/-- An access error while the anchor block is read is anchor check 1; one while the directory is read is check 13 with
slot 255 (R56, R59, R158).
The model's choices: the command names the failing accesses, and the reserved bytes of the block are read with it
(notes/assumptions/6.md, 28.md). -/
def Obligations.AccessErrorFailsAnchorAndWalk : Prop :=
  ∀ (timeout : Bool) (failing : List Access) (s : State) (o : Nat), o < 64 →
    (s.part = .starting → Access.anchorRead o ∈ failing →
      ∃ t, exec (accessFailed timeout .anchorRead failing) s = .next t ∧ AnchorFailed s 1#4 t)
    ∧ (s.tables = .checking → Access.tableRead 255#8 (s.tableBase + o) ∈ failing →
      ∃ t, exec (accessFailed timeout .walk failing) s = .next t ∧ TablesFailed s 255#8 13#8 t)

/-! ### Trip -/

/-- A TRIP BEGIN that passes its checks copies the plan, sets the context with the handling of R8, starts the clock,
empties the journal, sets IN_TRIP and is answered DONE with N, priority count, stored horizon and stored hi
(R8, R12, R19, R105).
That offsets 69 to 79 of the results are 0, with no clock value at 76, which the text of R19 has against R12,
R168 and R172, is the model's choice (notes/assumptions/25.md). -/
def Obligations.TripBeginStoresContext : Prop :=
  ∀ (s : State) (f : InFlight) (q : TripRequest) (plan : List RouteSection), Working s kindTrip f →
    Memory.read s.mem (s.slipOf f + 16) = 1#8 → s.trip.state = .noTrip →
    readTripRequest (s.slipByte [] (s.chain f.chain).cursor) = some q → q.inRange = true → s.tables = .usable →
    (∀ n ∈ q.priority ++ [byteOf q.fallback], slotOf s.snapshot n ≠ none) →
    s.routeWalk [] q.planOffset q.start = .plan plan →
    ∃ t, exec .tripBegin s = .next t
      ∧ Answered { s with
          trip := { state := .inTrip, ownId := byteOf q.ownId, plan := plan, priority := q.priority,
                    fallback := byteOf q.fallback, current := byteOf q.start, delay := 0,
                    horizon := byteOf (if 240 < q.horizon then 240 else q.horizon), reachCount := byteOf q.reachCount,
                    reachMinutes := byteOf q.reachMinutes, lo := byteOf q.lo,
                    hi := byteOf (if q.hi < q.lo then q.lo else q.hi), cap := BitVec.ofNat 32 q.cap, ownCount := 0 },
          clock := BitVec.ofNat 32 q.startTime, clockRunning := true,
          journal := { entries := [], ownCounter := 0, wrapped := false, evictedThrough := 0 } } f 64
        (leBytes 2 plan.length ++ [byteOf q.priorityCount, byteOf (if 240 < q.horizon then 240 else q.horizon),
          byteOf (if q.hi < q.lo then q.lo else q.hi)] ++ List.replicate 11 0#8) none t

/-- The refusals of a TRIP slip, in the order of R9, with a result area of zeros: nothing else changes (R1, R9, R10,
R11, R169). An access error on the route plan refuses a TRIP BEGIN with TABLE_READ, the tables UNUSABLE and check 14 of
slot 255 offered (R11); the bytes of the section count and of every section record, its reserved byte and the
pairs not in use apart, are among those read, and an access error elsewhere leaves the walk as it is.
The model's choices: with a form that is neither, both commands refuse the slip (notes/assumptions/22.md); accesses are
single bytes, a command names those that fail, and one that the walk does not reach leaves it as it is
(notes/assumptions/6.md). -/
def Obligations.TripSlipRefusals : Prop :=
  ∀ (s : State) (f : InFlight), Working s kindTrip f →
    (Memory.read s.mem (s.slipOf f + 16) ≠ 1#8 → Memory.read s.mem (s.slipOf f + 16) ≠ 2#8 →
      ∃ t, exec .tripBegin s = .next t ∧ exec .tripEnd s = .next t
        ∧ Answered s f 64 (List.replicate 16 0#8) (some .badField) t)
    ∧ (Memory.read s.mem (s.slipOf f + 16) = 2#8 → s.trip.state = .noTrip →
      ∃ t, exec .tripEnd s = .next t ∧ Answered s f 64 (List.replicate 16 0#8) (some .noTrip) t)
    ∧ (Memory.read s.mem (s.slipOf f + 16) = 1#8 → s.trip.state = .inTrip →
      ∃ t, exec .tripBegin s = .next t ∧ Answered s f 64 (List.replicate 16 0#8) (some .tripActive) t)
    ∧ ∀ q, Memory.read s.mem (s.slipOf f + 16) = 1#8 → s.trip.state = .noTrip →
      readTripRequest (s.slipByte [] (s.chain f.chain).cursor) = some q →
      (q.inRange = false →
        ∃ t, exec .tripBegin s = .next t ∧ Answered s f 64 (List.replicate 16 0#8) (some .badField) t)
      ∧ (q.inRange = true → s.tables ≠ .usable →
        ∃ t, exec .tripBegin s = .next t ∧ Answered s f 64 (List.replicate 16 0#8) (some .tablesUnusable) t)
      ∧ (q.inRange = true → s.tables = .usable →
        (∃ n ∈ q.priority ++ [byteOf q.fallback], slotOf s.snapshot n = none) →
        ∃ t, exec .tripBegin s = .next t ∧ Answered s f 64 (List.replicate 16 0#8) (some .badNetwork) t)
      ∧ (q.inRange = true → s.tables = .usable →
        (∀ n ∈ q.priority ++ [byteOf q.fallback], slotOf s.snapshot n ≠ none) →
        s.routeWalk [] q.planOffset q.start = .badRoute →
        ∃ t, exec .tripBegin s = .next t ∧ Answered s f 64 (List.replicate 16 0#8) (some .badRoute) t)
      ∧ (q.inRange = true → s.tables = .usable →
        (∀ n ∈ q.priority ++ [byteOf q.fallback], slotOf s.snapshot n ≠ none) →
        ∀ (timeout : Bool) (failing : List Access), (∀ x ∈ failing, x.isTableRead = true) →
          (s.routeWalk failing q.planOffset q.start = .accessError →
            ∃ u t, exec (accessFailed timeout .work failing) s = .next t ∧ TablesFailed s 255#8 14#8 u
              ∧ Answered u f 64 (List.replicate 16 0#8) (some .tableRead) t)
          ∧ (∀ o, s.tableHolds q.planOffset 4 = true → o < 2 →
              .tableRead 255#8 (s.tableBase + q.planOffset + o) ∈ failing →
              s.routeWalk failing q.planOffset q.start = .accessError)
          ∧ (∀ sections i x o, s.routeWalk [] q.planOffset q.start = .plan sections → sections[i]? = some x →
              o ≠ 3 → o < 4 + 2 * x.claims.length →
              .tableRead 255#8 (s.tableBase + q.planOffset + 4 + 12 * i + o) ∈ failing →
              s.routeWalk failing q.planOffset q.start = .accessError)
          ∧ (s.routeWalk failing q.planOffset q.start = .accessError
              ∨ s.routeWalk failing q.planOffset q.start = s.routeWalk [] q.planOffset q.start))

/-- A TRIP END in IN_TRIP notes entries, own inspections and clock, empties the journal, stops the clock, returns every
item of the context to its NO_TRIP value and is answered DONE with stamp 0 (R2, R13, R19, R22, R105). -/
def Obligations.TripEndClearsTheTrip : Prop :=
  ∀ (s : State) (f : InFlight), Working s kindTrip f → Memory.read s.mem (s.slipOf f + 16) = 2#8 →
    s.trip.state = .inTrip →
    ∃ u t, exec .tripEnd s = .next t ∧ u.stamp = 0#32
      ∧ u = { s with
          trip := { state := .noTrip, ownId := 0, plan := [], priority := [], fallback := 0, current := 0, delay := 0,
                    horizon := 0, reachCount := 0, reachMinutes := 0, lo := 0, hi := 0, cap := 0, ownCount := 0 },
          clock := 0#32, clockRunning := false,
          journal := { entries := [], ownCounter := 0, wrapped := false, evictedThrough := 0 } }
      ∧ Answered u f 64 (leBytes 2 s.journal.entries.length ++ List.replicate 6 0#8
          ++ leBytes 4 s.trip.ownCount.toNat ++ leBytes 4 s.clock.toNat) none t

/-- An accepted POSITION takes section and delay, hands a report to the judgement, and is answered DONE with section,
delay, answer flags and clock (R14, R15, R16, R17). -/
def Obligations.PositionMovesTheTrain : Prop :=
  ∀ (s : State) (f : InFlight) (q : PositionRequest), Working s kindPosition f → s.trip.state = .inTrip →
    readPositionRequest (s.slipByte [] (s.chain f.chain).cursor) = some q → q.flag ≤ 1 →
    q.section_ < s.trip.plan.length → s.trip.current.toNat ≤ q.section_ → s.trip.plan.length ≤ 96 →
    let u := { s with trip := { s.trip with current := byteOf q.section_, delay := byteOf q.delay } }
    (q.flag = 0 → ∃ t, exec .position s = .next t
      ∧ Answered u f 32 ([byteOf q.section_, byteOf q.delay, 0#8, 0#8] ++ leBytes 4 s.clock.toNat) none t)
    ∧ (q.flag = 1 → ∃ j t, j = judge s.trip.lo.toNat s.trip.hi.toNat s.clock.toNat q.report
      ∧ exec .position s = .next t
      ∧ Answered (u.applyJudgement j q.report) f 32
          ([byteOf q.section_, byteOf q.delay, byteOf (positionFlagBits (decide (j = .stepped))
            (decide (j = .notAdopted))), 0#8] ++ leBytes 4 (u.applyJudgement j q.report).clock.toNat) none t)

/-- The refusals of a POSITION, in order: results show section and delay as they stand, clear flags and the clock, 0 in
NO_TRIP; nothing else changes (R14). -/
def Obligations.PositionRefusals : Prop :=
  ∀ (s : State) (f : InFlight), Inv s → Working s kindPosition f →
    (s.trip.state = .noTrip → ∃ t, exec .position s = .next t
      ∧ Answered s f 32 [0#8, 0#8, 0#8, 0#8, 0#8, 0#8, 0#8, 0#8] (some .noTrip) t)
    ∧ ∀ q, s.trip.state = .inTrip → readPositionRequest (s.slipByte [] (s.chain f.chain).cursor) = some q →
      (1 < q.flag ∨ s.trip.plan.length ≤ q.section_ → ∃ t, exec .position s = .next t
        ∧ Answered s f 32 ([s.trip.current, s.trip.delay, 0#8, 0#8] ++ leBytes 4 s.clock.toNat) (some .badField) t)
      ∧ (q.flag ≤ 1 → q.section_ < s.trip.plan.length → q.section_ < s.trip.current.toNat →
        ∃ t, exec .position s = .next t ∧ Answered s f 32
          ([s.trip.current, s.trip.delay, 0#8, 0#8] ++ leBytes 4 s.clock.toNat) (some .positionBackward) t)

/-! ### Inspections -/

/-- An interactive INSPECT that passes R33 and whose reads succeed makes its own entry from its findings and is answered
DONE with its verdict record, which carries the new entry's number (R33, R96, R97, R101, R106).
The model's own freeCount advances (notes/assumptions/15.md). -/
def Obligations.InspectRecordsItsVerdict : Prop :=
  ∀ (s : State) (f : InFlight) (q : InspectRequest) (g : Findings), Working s kindInspect f →
    f.chain = .interactive → s.trip.state = .inTrip →
    readInspectRequest (s.slipByte [] (s.chain f.chain).cursor) = some q → q.inRange = true → s.tables = .usable →
    s.findings [] (s.chain f.chain).cursor q f.evalTime = .ok g →
    ∃ u t, exec .inspect s = .next t
      ∧ u = { s with freeCount := s.freeCount + 1 }.insertOwn
          { issuer := g.token.issuer, serial := BitVec.ofNat 64 g.token.serial, time := f.evalTime,
            adults := byteOf g.priced.persons.adults, children := byteOf g.priced.persons.children,
            verdict := verdictFor g.token.causes g.search.suspicion g.priced.total g.notes }
      ∧ Answered u f 224 (verdictRecordBytes (g.record u.journal.ownCounter.toNat f.evalTime)) none t

/-- A probe with the same findings is answered with the same record but entry number 0, and leaves the journal, the own
inspection count and every window as they were (R101, R112).
The model's own freeCount advances (notes/assumptions/15.md). -/
def Obligations.ProbeLeavesNoTrace : Prop :=
  ∀ (s : State) (f : InFlight) (q : InspectRequest) (g : Findings), Working s kindInspect f →
    f.chain = .background → s.trip.state = .inTrip →
    readInspectRequest (s.slipByte [] (s.chain f.chain).cursor) = some q → q.inRange = true → s.tables = .usable →
    s.findings [] (s.chain f.chain).cursor q f.evalTime = .ok g →
    ∃ t, exec .probe s = .next t ∧ t.journal = s.journal ∧ t.trip = s.trip ∧ t.clock = s.clock
      ∧ Answered { s with freeCount := s.freeCount + 1 } f 224 (verdictRecordBytes (g.record 0 f.evalTime)) none t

--*--

**To do**
Count how many lines of the listing above include "priced" and report that number alone.

**Response to the task**
2